++++ Task data ++++

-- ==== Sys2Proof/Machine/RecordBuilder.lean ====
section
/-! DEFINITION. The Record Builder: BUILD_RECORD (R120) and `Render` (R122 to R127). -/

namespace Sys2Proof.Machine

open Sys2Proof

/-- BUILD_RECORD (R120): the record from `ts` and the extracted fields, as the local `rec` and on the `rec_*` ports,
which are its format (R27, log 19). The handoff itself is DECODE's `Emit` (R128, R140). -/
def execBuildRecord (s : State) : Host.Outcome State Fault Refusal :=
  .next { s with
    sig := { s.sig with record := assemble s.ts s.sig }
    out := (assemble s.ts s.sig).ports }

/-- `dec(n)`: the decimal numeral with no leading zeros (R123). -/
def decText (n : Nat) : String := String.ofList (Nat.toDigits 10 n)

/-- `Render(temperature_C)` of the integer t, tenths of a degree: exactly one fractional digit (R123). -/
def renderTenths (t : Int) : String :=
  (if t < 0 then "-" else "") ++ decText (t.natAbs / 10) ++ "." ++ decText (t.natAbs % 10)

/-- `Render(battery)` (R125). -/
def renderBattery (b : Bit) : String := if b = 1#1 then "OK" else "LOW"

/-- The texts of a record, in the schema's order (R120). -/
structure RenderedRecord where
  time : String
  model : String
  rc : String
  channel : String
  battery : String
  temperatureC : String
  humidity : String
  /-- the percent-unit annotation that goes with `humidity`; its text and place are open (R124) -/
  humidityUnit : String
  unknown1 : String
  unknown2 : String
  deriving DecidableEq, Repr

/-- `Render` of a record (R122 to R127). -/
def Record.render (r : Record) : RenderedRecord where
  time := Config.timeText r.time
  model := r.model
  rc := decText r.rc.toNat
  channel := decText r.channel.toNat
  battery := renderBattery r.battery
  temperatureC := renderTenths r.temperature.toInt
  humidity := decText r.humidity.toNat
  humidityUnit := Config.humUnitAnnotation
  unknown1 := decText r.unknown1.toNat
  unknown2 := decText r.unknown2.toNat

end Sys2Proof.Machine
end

++++

State how many lines of the entries above include the string "where". The reply is that number alone.

Problem solution ->
2